O que separa a esfera privada da íntima é a percepção de que há uma dimensão da esfera privada que não diz respeito a interesses materiais, e sim a valores e modos de vida.
Essa esfera que chamamos de íntima pode eventualmente influenciar o sistema político. Por exemplo, discussões sobre o aborto ou sobre os direitos de minorias culturais podem ser influenciadas pelas concepções religiosas de um político ou pela maneira como ele abordou tais questões na sua própria família.

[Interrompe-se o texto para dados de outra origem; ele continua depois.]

-- ==== Sys2Proof/Machine/ObjTable.lean ====
section
/-! DEFINITION. The dictionary map: for every object of the spec its place, type, access, level, default, permitted values
and, where it mirrors a register field, that field (R367 to R378, and the object tables R70, R97, R115, R144, R169, R195,
R221, R240, R263, R293, R313, R342, R365, R382, R436, R461, R490, R505, R519). -/
namespace Sys2Proof.Machine

/-- Object types (R369). -/
inductive OTy where
  | u8 | u16 | u32 | u64 | i16 | i32 | i64 | f32 | bf24 | time64 | str | dom
  deriving DecidableEq, Repr

/-- Access modes (R373). -/
inductive Acc where
  | ro | rw | wo | const
  deriving DecidableEq, Repr

/-- The register field an object mirrors: address `base + sIdx·(index step) + sSub·(step / dv) + sRem·(step mod dv)`, bits hi:lo,
value = field × mul. -/
structure Mirror where
  base : Nat
  sIdx : Nat
  sSub : Nat
  dv : Nat
  sRem : Nat
  hi : Nat
  lo : Nat
  mul : Nat
  deriving DecidableEq, Repr

/-- One row of the dictionary: indices i0 to i1, subindices s0 to s1. `legal` lists (low, high, step); none means any value.
`noField` marks objects refused with 0x0401 in Field. -/
structure ObjRow where
  i0 : Nat
  i1 : Nat
  s0 : Nat
  s1 : Nat
  ty : OTy
  acc : Acc
  level : Nat
  dflt : Nat
  size : Nat
  legal : List (Int × Int × Nat)
  staged : Bool
  persistent : Bool
  noField : Bool
  mirror : Option Mirror
  deriving DecidableEq, Repr


/-- Objects of the table of R70, part 1. -/
def objs02a : List ObjRow := [
  /- FieldTime -/ ⟨0x3000, 0x3000, 0x0, 0x0, .time64, .ro, 0, 0x0, 0, [], false, false, false, none⟩,
  /- SystemEpochGps -/ ⟨0x3001, 0x3001, 0x1, 0x1, .u64, .rw, 2, 0xFFFFFFFFFFFFFFFF, 0, [], false, true, false, none⟩,
  /- FieldTimeSet -/ ⟨0x3001, 0x3001, 0x2, 0x2, .time64, .wo, 2, 0x0, 0, [], false, false, false, none⟩,
  /- FtSource -/ ⟨0x3002, 0x3002, 0x1, 0x1, .u8, .ro, 0, 0x0, 0, [], false, false, false, some ⟨0x4002000C, 0x0, 0x0, 1, 0, 2, 0, 1⟩⟩,
  /- FtSourceEnable -/ ⟨0x3002, 0x3002, 0x2, 0x2, .u8, .rw, 2, 0x7, 0, [(0, 7, 1)], false, true, false, some ⟨0x40020008, 0x0, 0x0, 1, 0, 18, 16, 1⟩⟩,
  /- FtClass -/ ⟨0x3002, 0x3002, 0x3, 0x3, .u8, .ro, 0, 0x0, 0, [], false, false, false, some ⟨0x4002000C, 0x0, 0x0, 1, 0, 9, 8, 1⟩⟩,
  /- FtUncertainty -/ ⟨0x3002, 0x3002, 0x4, 0x4, .u32, .ro, 0, 0x0, 0, [], false, false, false, some ⟨0x40020014, 0x0, 0x0, 1, 0, 31, 0, 1⟩⟩,
  /- FtSyncAge -/ ⟨0x3002, 0x3002, 0x5, 0x5, .u32, .ro, 0, 0x0, 0, [], false, false, false, some ⟨0x40020018, 0x0, 0x0, 1, 0, 31, 0, 1⟩⟩,
  /- FtDriftBound -/ ⟨0x3002, 0x3002, 0x6, 0x6, .u32, .rw, 2, 0x9C4, 0, [(100, 20000, 1)], false, true, false, none⟩,
  /- PorchDriftBound -/ ⟨0x3002, 0x3002, 0x7, 0x7, .u32, .rw, 2, 0x4E20, 0, [(1000, 50000, 1)], false, true, false, none⟩,
  /- OutlierCount -/ ⟨0x3002, 0x3002, 0x8, 0x8, .u32, .ro, 0, 0x0, 0, [], false, false, false, none⟩,
  /- FtRate -/ ⟨0x3003, 0x3003, 0x1, 0x1, .i32, .ro, 0, 0x0, 0, [], false, false, false, some ⟨0x40020010, 0x0, 0x0, 1, 0, 31, 0, 1⟩⟩,
  /- ServoBandwidth -/ ⟨0x3003, 0x3003, 0x2, 0x2, .u8, .rw, 2, 0x3, 0, [(0, 6, 1)], false, true, false, some ⟨0x40020008, 0x0, 0x0, 1, 0, 11, 8, 1⟩⟩,
  /- StepThreshold -/ ⟨0x3003, 0x3003, 0x3, 0x3, .u32, .rw, 2, 0xF4240, 0, [(1000, 1000000000, 1)], false, true, false, some ⟨0x4002002C, 0x0, 0x0, 1, 0, 31, 0, 1⟩⟩,
  /- SlewFaultLimit -/ ⟨0x3003, 0x3003, 0x4, 0x4, .u32, .rw, 2, 0x989680, 0, [(100000, 1000000000, 1)], false, true, false, none⟩,
  /- StepCount -/ ⟨0x3003, 0x3003, 0x5, 0x5, .u32, .ro, 0, 0x0, 0, [], false, false, false, none⟩,
  /- WallClock -/ ⟨0x3004, 0x3004, 0x1, 0x1, .u64, .rw, 1, 0x0, 0, [], false, false, false, none⟩,
  /- UtcOffset -/ ⟨0x3004, 0x3004, 0x2, 0x2, .i64, .ro, 0, 0x0, 0, [], false, false, false, none⟩,
  /- GpsUtcLeap -/ ⟨0x3004, 0x3004, 0x3, 0x3, .i16, .rw, 2, 0x12, 0, [(0, 255, 1)], false, true, false, none⟩,
  /- OperatingHours -/ ⟨0x3005, 0x3005, 0x1, 0x1, .u32, .ro, 0, 0x0, 0, [], false, false, false, none⟩,
  /- PowerCycleCount -/ ⟨0x3005, 0x3005, 0x2, 0x2, .u32, .ro, 0, 0x0, 0, [], false, false, false, none⟩,
  /- PorchTicks -/ ⟨0x3005, 0x3005, 0x3, 0x3, .u64, .ro, 0, 0x0, 0, [], false, false, false, none⟩,
  /- PorchCalibration -/ ⟨0x3005, 0x3005, 0x4, 0x4, .i32, .ro, 0, 0x0, 0, [], false, false, false, some ⟨0x40020038, 0x0, 0x0, 1, 0, 31, 0, 1⟩⟩,
  /- TimeMasterNode -/ ⟨0x3006, 0x3006, 0x1, 0x1, .u16, .ro, 0, 0x0, 0, [], false, false, false, none⟩,
  /- MasterCandidate -/ ⟨0x3006, 0x3006, 0x2, 0x2, .u8, .rw, 2, 0x1, 0, [(0, 1, 1)], false, true, false, some ⟨0x40020008, 0x0, 0x0, 1, 0, 2, 2, 1⟩⟩,
  /- MasterLossRounds -/ ⟨0x3006, 0x3006, 0x3, 0x3, .u8, .rw, 2, 0x3, 0, [(2, 20, 1)], false, true, false, none⟩,
  /- TimeBus -/ ⟨0x3006, 0x3006, 0x4, 0x4, .u8, .rw, 2, 0x0, 0, [(0, 3, 1)], false, true, false, none⟩,
  /- RefDelay -/ ⟨0x3006, 0x3006, 0x5, 0x5, .u16, .rw, 2, 0xC8, 0, [(0, 10000, 1)], false, true, false, none⟩,
  /- PtpMode -/ ⟨0x3007, 0x3007, 0x1, 0x1, .u8, .rw, 2, 0x2, 0, [(0, 3, 1)], false, true, false, none⟩,
  /- PtpPorts -/ ⟨0x3007, 0x3007, 0x2, 0x2, .u8, .rw, 2, 0x4, 0, [(0, 7, 1)], false, true, false, none⟩,
  /- PtpDomain -/ ⟨0x3007, 0x3007, 0x3, 0x3, .u8, .rw, 2, 0x0, 0, [(0, 127, 1)], false, true, false, none⟩,
  /- PtpLogSyncInterval -/ ⟨0x3007, 0x3007, 0x4, 0x4, .i16, .rw, 2, 0xFFFD, 0, [(-7, 1, 1)], false, true, false, none⟩,
  /- PtpOffset -/ ⟨0x3007, 0x3007, 0x5, 0x5, .i32, .ro, 0, 0x0, 0, [], false, false, false, some ⟨0x40020028, 0x0, 0x0, 1, 0, 31, 0, 1⟩⟩,
  /- PtpPathDelay -/ ⟨0x3007, 0x3007, 0x6, 0x6, .u32, .ro, 0, 0x0, 0, [], false, false, false, none⟩,
  /- LatchRequest -/ ⟨0x3008, 0x3008, 0x1, 0x1, .time64, .wo, 1, 0x0, 0, [], false, false, false, none⟩,
  /- LatchPeriodic -/ ⟨0x3008, 0x3008, 0x2, 0x2, .time64, .wo, 1, 0x0, 0, [], false, false, false, none⟩,
  /- LatchPeriod -/ ⟨0x3008, 0x3008, 0x3, 0x3, .u32, .rw, 1, 0xF4240, 0, [(1000, 10000000, 1)], false, false, false, none⟩,
  /- LatchCancel -/ ⟨0x3008, 0x3008, 0x4, 0x4, .u8, .wo, 1, 0x0, 0, [(0, 7, 1)], false, false, false, none⟩,
  /- LatchLastNumber -/ ⟨0x3008, 0x3008, 0x5, 0x5, .u16, .ro, 0, 0x0, 0, [], false, false, false, some ⟨0x40020094, 0x0, 0x0, 1, 0, 15, 0, 1⟩⟩,
  /- LatchLastInstant -/ ⟨0x3008, 0x3008, 0x6, 0x6, .time64, .ro, 0, 0x0, 0, [], false, false, false, none⟩,
  /- LatchSlot -/ ⟨0x3008, 0x3008, 0x10, 0x17, .time64, .ro, 0, 0x0, 0, [], false, false, false, none⟩]

/-- Objects of the table of R97, part 1. -/
def objs03a : List ObjRow := [
  /- GnssEnable -/ ⟨0x3100, 0x3100, 0x1, 0x1, .u8, .rw, 1, 0x1, 0, [(0, 1, 1)], false, true, false, none⟩,
  /- HeadEnable -/ ⟨0x3100, 0x3100, 0x2, 0x2, .u8, .rw, 2, 0xF, 0, [(0, 15, 1)], false, true, false, some ⟨0x40030000, 0x0, 0x0, 1, 0, 7, 4, 1⟩⟩,
  /- HeadSupplyVoltage -/ ⟨0x3100, 0x3100, 0x3, 0x3, .u16, .rw, 2, 0x1388, 0, [(3300, 3300, 1), (5000, 5000, 1)], false, true, false, none⟩,
  /- LockCn0 -/ ⟨0x3100, 0x3100, 0x4, 0x4, .u16, .rw, 2, 0xAF0, 0, [(2000, 4000, 1)], false, true, false, none⟩,
  /- HeadLinkState -/ ⟨0x3101, 0x3101, 0x1, 0x4, .u8, .ro, 0, 0x0, 0, [], false, false, false, none⟩,
  /- HeadAgcL1 -/ ⟨0x3102, 0x3102, 0x1, 0x4, .u8, .ro, 0, 0x0, 0, [], false, false, false, none⟩,
  /- HeadAgcL5 -/ ⟨0x3103, 0x3103, 0x1, 0x4, .u8, .ro, 0, 0x0, 0, [], false, false, false, none⟩,
  /- HeadTemperature -/ ⟨0x3104, 0x3104, 0x1, 0x4, .i16, .ro, 0, 0x0, 0, [], false, false, false, none⟩,
  /- HeadSupplyCurrent -/ ⟨0x3105, 0x3105, 0x1, 0x4, .u16, .ro, 0, 0x0, 0, [], false, false, false, some ⟨0x40030048, 0x0, 0x10, 1, 0, 15, 0, 1⟩⟩,
  /- HeadLinkLossCount -/ ⟨0x3106, 0x3106, 0x1, 0x4, .u32, .ro, 0, 0x0, 0, [], false, false, false, none⟩,
  /- BurstEnable -/ ⟨0x3110, 0x3110, 0x1, 0x1, .u8, .rw, 2, 0x0, 0, [(0, 1, 1)], false, true, false, some ⟨0x40030000, 0x0, 0x0, 1, 0, 8, 8, 1⟩⟩,
  /- BurstHeads -/ ⟨0x3110, 0x3110, 0x2, 0x2, .u8, .rw, 2, 0x1, 0, [(1, 15, 1)], false, true, false, none⟩,
  /- BurstMinLocked -/ ⟨0x3110, 0x3110, 0x3, 0x3, .u8, .rw, 2, 0x4, 0, [(0, 32, 1)], false, true, false, none⟩,
  /- BurstCount -/ ⟨0x3110, 0x3110, 0x4, 0x4, .u32, .ro, 0, 0x0, 0, [], false, false, false, none⟩,
  /- ChannelCn0 -/ ⟨0x3120, 0x3120, 0x1, 0xC0, .u16, .ro, 0, 0x0, 0, [], false, false, false, some ⟨0x40031018, 0x0, 0x20, 1, 0, 15, 0, 1⟩⟩,
  /- DumpOverrunCount -/ ⟨0x3121, 0x3121, 0x1, 0x1, .u32, .ro, 0, 0x0, 0, [], false, false, false, none⟩,
  /- AcquisitionCount -/ ⟨0x3121, 0x3121, 0x2, 0x2, .u32, .ro, 0, 0x0, 0, [], false, false, false, none⟩]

O caso da gravidez não interrompida da filha adolescente de Sarah Palin é um bom exemplo. Sua revelação diminuiu o apoio do candidato republicano à Presidência entre o eleitorado feminino. Nesse sentido, a revelação da intimidade de um candidato pode esclarecer o eleitorado.
De todo modo, o limite da publicização de fatos da vida privada dos indivíduos deve existir. A publicização deve excluir casos nos quais reforça preconceitos e ataca a pluralidade dos modos de vida, que deve ser o objetivo maior da política democrática.


LEONARDO AVRITZER, mestre em ciência política e doutor em sociologia, é professor do Departamento de Ciência Política da Faculdade de Filosofia e Ciências Humanas da UFMG (Universidade Federal de Minas Gerais). É autor de "A Moralidade da Democracia" (Perspectiva/UFMG), entre outras obras.